A driver in Passau has been hit with a €5,000 fine because he was caught by traffic police giving the middle finger.

Driver in Bavaria gets €5,000 fine for giving the finger to speed camera

The district court of Passau sentenced the 53-year-old motorist to the fine after he was caught making the rude gesture in the direction of the speedometer last August on the A3 near the Donautal Ost service area, reported German media. 

The man was not caught speeding, however. According to traffic police who were in the speed camera vehicle at the time, another driver who had overtaken the 53-year-old was over the speed limit. 

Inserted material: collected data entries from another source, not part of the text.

-- ==== Sys2Proof/Machine/LinePeriod.lean ====
section
/-! DEFINITION. Machine/LinePeriod.lean: what the node does at the start of a line period, in the order of spec/02 R35, and the
shared operations the single events of that order have in common. -/

namespace Sys2Proof.Machine

/-! ### Step 2: frame modes and steps between power modes -/

/-- The frame mode of a power-mode step that did not begin at an L0, taken at the next L0 (spec/16 R409). -/
def Blk.modeAtL0 (b : Blk) : Blk :=
  match b.power.frameAtL0 with
  | some m => if b.curL == 0 then (b.pwrFrameMode m).setPower { b.power with frameAtL0 := none } else b
  | none => b

/-! ### Step 4: shadow copies -/

/-- SHL copies whose coordinate is reached come into force, on all pages at once (spec/03 R67), with what switches by them: the
schedule (spec/13 R321), the merge tree (spec/14 R359), the prepared variant (spec/13 R330). -/
def Blk.shlApply (b : Blk) : Blk :=
  let b := b.markHeldShl
  let keys := b.shlKeys
  let b := b.each keys Blk.applyKey
  let b := b.when (keys.contains SCHED.SCHED_CTRL_RUN.key) (fun b => (b.raise SCHED.IRQ_RAW_SWITCHED).noteSwitch)
  let b := b.when (keys.any isTreeKey) Blk.treeSwitched
  b.fleetSwitched

/-- The SHF copies that apply at L0, and what the sensor and the routes of idle contexts take there (spec/03 R66, spec/04 R86 to
R92, spec/05 R102); `temps` are the four sensors' temperatures. -/
def Blk.shfAtL0 (b : Blk) (temps : List Int) : Blk :=
  if b.curL != 0 then b
  else
    let newSet := b.winPending
    let b := ((b.applyShf none).sampleTemps temps).sensorL0 newSet
    (b.countHot).idleStarts

/-- The SHF copies of each own context whose frame starts in this line period (spec/02 R35 step 4, spec/04 R82). -/
def Blk.shfOwn (b : Blk) : Blk :=
  if b.readsNow && b.powered Page.CROUTE then
    b.each ((List.range 4).filter (fun c => b.ownStarts c)) (fun b c => b.applyShf (some c))
  else b

/-! ### Step 5: groups -/

/-- The epoch fault halts the SCHED groups at the next line period (spec/02 R46): RUN clears, what has not started never will,
and what runs is halted as by CANCEL (notes/assumptions/64). -/
def Blk.haltGroups (b : Blk) : Blk :=
  if !b.ep.haltPending then b
  else
    let b := { b with ep := { b.ep with haltPending := false } }
    if !b.powered Page.SCHED then b
    else
      let running := b.sched.insts.filter (fun i => i.state == .running)
      let b := b.conf SCHED.SCHED_CTRL_RUN 0
      let b := b.setInsts (b.sched.insts.filter (fun i => !i.unstarted))
      b.each (running.flatMap (fun i => tilesOf i.mask)) (fun b t => b.haltGroup t tcCancelled)

/-- At L0 the frame's entries have their instances; those whose START is reached open, start or are missed (spec/13 R318,
R319). -/
def Blk.schedLine (b : Blk) : Blk :=
  let b := b.haltGroups
  let b := b.when (b.curL == 0) Blk.makeInstances
  if b.enabled Page.SCHED then b.openInstances.startAll.missInstances else b

/-! ### Step 6: overrun checks (spec/13 R322) -/

/-- The check of one frame: each named view not closed is an overrun. -/
def Blk.overrunFrame (b : Blk) (f : BitVec 32) : Blk :=
  b.each b.dlViews (fun b v =>
    if b.viewClosed v f then b
    else
      let b := (((b.bumpSat SCHED.OVERRUNS).raise SCHED.IRQ_RAW_OVERRUN).captureOwnFree Page.SCHED 0x03).report 0x0E Page.SCHED
      b.when (b.powered Page.CLIENT) (fun b => b.closeLate v f))

/-- OVERRUN_CHECK: the frames whose check is due in this line period. -/
def Blk.overrunCheck (b : Blk) : Blk :=
  if !(b.enabled Page.SCHED && b.flag SCHED.DL_CTRL_EN) then b
  else
    let due := b.sched.frames.filter (fun (f : BitVec 32 × BitVec 48) =>
      b.linesSince f.2 == b.get SCHED.DL_CTRL_DL_OFFSET && phaseOk (b.flag SCHED.DL_CTRL_DIV2) (b.flag SCHED.DL_CTRL_PHASE) f.1)
    due.foldl (fun b f => b.overrunFrame f.1) b

/-! ### The whole line period -/

/-- The line generator's own counts: the slew, the LP accumulator, the ISP's positions, missed beats and edges, paused time. -/
def Blk.generatorLine (b : Blk) : Blk :=
  let b := b.advanceLine
  let b := { b with ep := { b.ep with phase := slewed b.ep.phase } }
  let b := b.when b.onLp (fun b => { b with ep := { b.ep with lpAcc := b.ep.lpAcc - 32768 } })
  let b := { b with isp := { b.isp with used := b.isp.used - 8000 } }
  b.countBeat.countEdge.countPaused

/-- LINE_PERIOD_START (spec/02 R35) at the block: `slot0` and `slot1` are what the pixel tier converts in this line period. -/
def Blk.lineStart (b : Blk) (slot0 slot1 : Option Conversion) (inputs : LineInputs) : Blk :=
  let b := (b.arriveOwn.struck inputs.upsets).countConflicts.generatorLine
  let b := b.modeAtL0.applyFrameMode.modeStep
  let b := b.routeSwitch
  let b := (b.shlApply.shfAtL0 inputs.temps).shfOwn.planModeCheck
  let b := b.schedLine
  let b := b.overrunCheck
  let b := (b.readLine slot0 slot1).countHeartbeats
  b.safetyL0.causesActive.giveUpJobs.postGaps.mirrorTable.reloadJournal.reloadWeights

/-- LINE_PERIOD_START: a warm reset that is due follows. On the LP source no line period passes until the accumulator holds
32,768 (spec/02 R48). -/
def Node.lineStart (n : Node) (slot0 slot1 : Option Conversion) (inputs : LineInputs) : Node :=
  if n.b.linePasses then (n.on (fun b => b.lineStart slot0 slot1 inputs)).resetIfDue else n

/-- MODE_DONE with what follows outside PWR (spec/16 Table 5): the boot, or the weights of the tiles that have come up. -/
def Node.modeArrived (n : Node) : Node := n.modeDone.on (fun b => b.reloadTiles n.b.domOn)

/-! ### Small whole commands over the blocks -/

/-- MAP_BLOCK_BUILD (spec/02 R51, spec/15 Table 3): the block as built goes to every open context. -/
def Blk.mapBlock (b : Blk) (t : PtpTime) : Blk :=
  if b.mapDue && b.active Page.EPOCH then
    let src := b.get EPOCH.MAP_CTRL_SRC
    (b.mapBuild (if b.powered (Page.HOST + src) then b.ptpClock src t else t)).when (b.active Page.CLIENT) Blk.mapSend
  else b

/-- QP_FLUSH_DONE with what Erg then does (spec/12 R297, spec/13 R326). -/
def Blk.flushEnd (b : Blk) (q : Nat) : Blk := (b.qpFlushDone q).syncResume q

end Sys2Proof.Machine
end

When analysing the photo, the officers discovered the slower driver’s middle finger gesture and filed a criminal complaint.

The driver initially filed an objection against a penalty order, and the case dragged on for several months. However, he then accepted the complaint. He was sentenced to 50 ‘unit fines’ of €100 on two counts of insulting behaviour, amounting to €5,000.

READ ALSO: The German rules of the road that are hard to get your head around

In a letter to police, the man said he regretted the incident and apologised. 

Police said it was “not a petty offence”, and that the sentence could have been “even more drastic”.

People who give insults while driving can face a prison sentences of up to a year.

“Depending on the nature and manner of the incident or in the case of persons with a previous conviction, even a custodial sentence without parole may be considered for an insult,” police in Passau said. 

What does the law say?

Showing the middle finger to another road user in road traffic is an offence in Germany under Section 185 of the Criminal Code (StGB). It’s punishable by a prison sentence of up to one year or a fine.

People can file a complaint if someone shows them the middle finger in road traffic, but it usually only has a chance of success if witnesses can prove that it happened.

As well as the middle finger, it can also be an offence to verbally insult someone.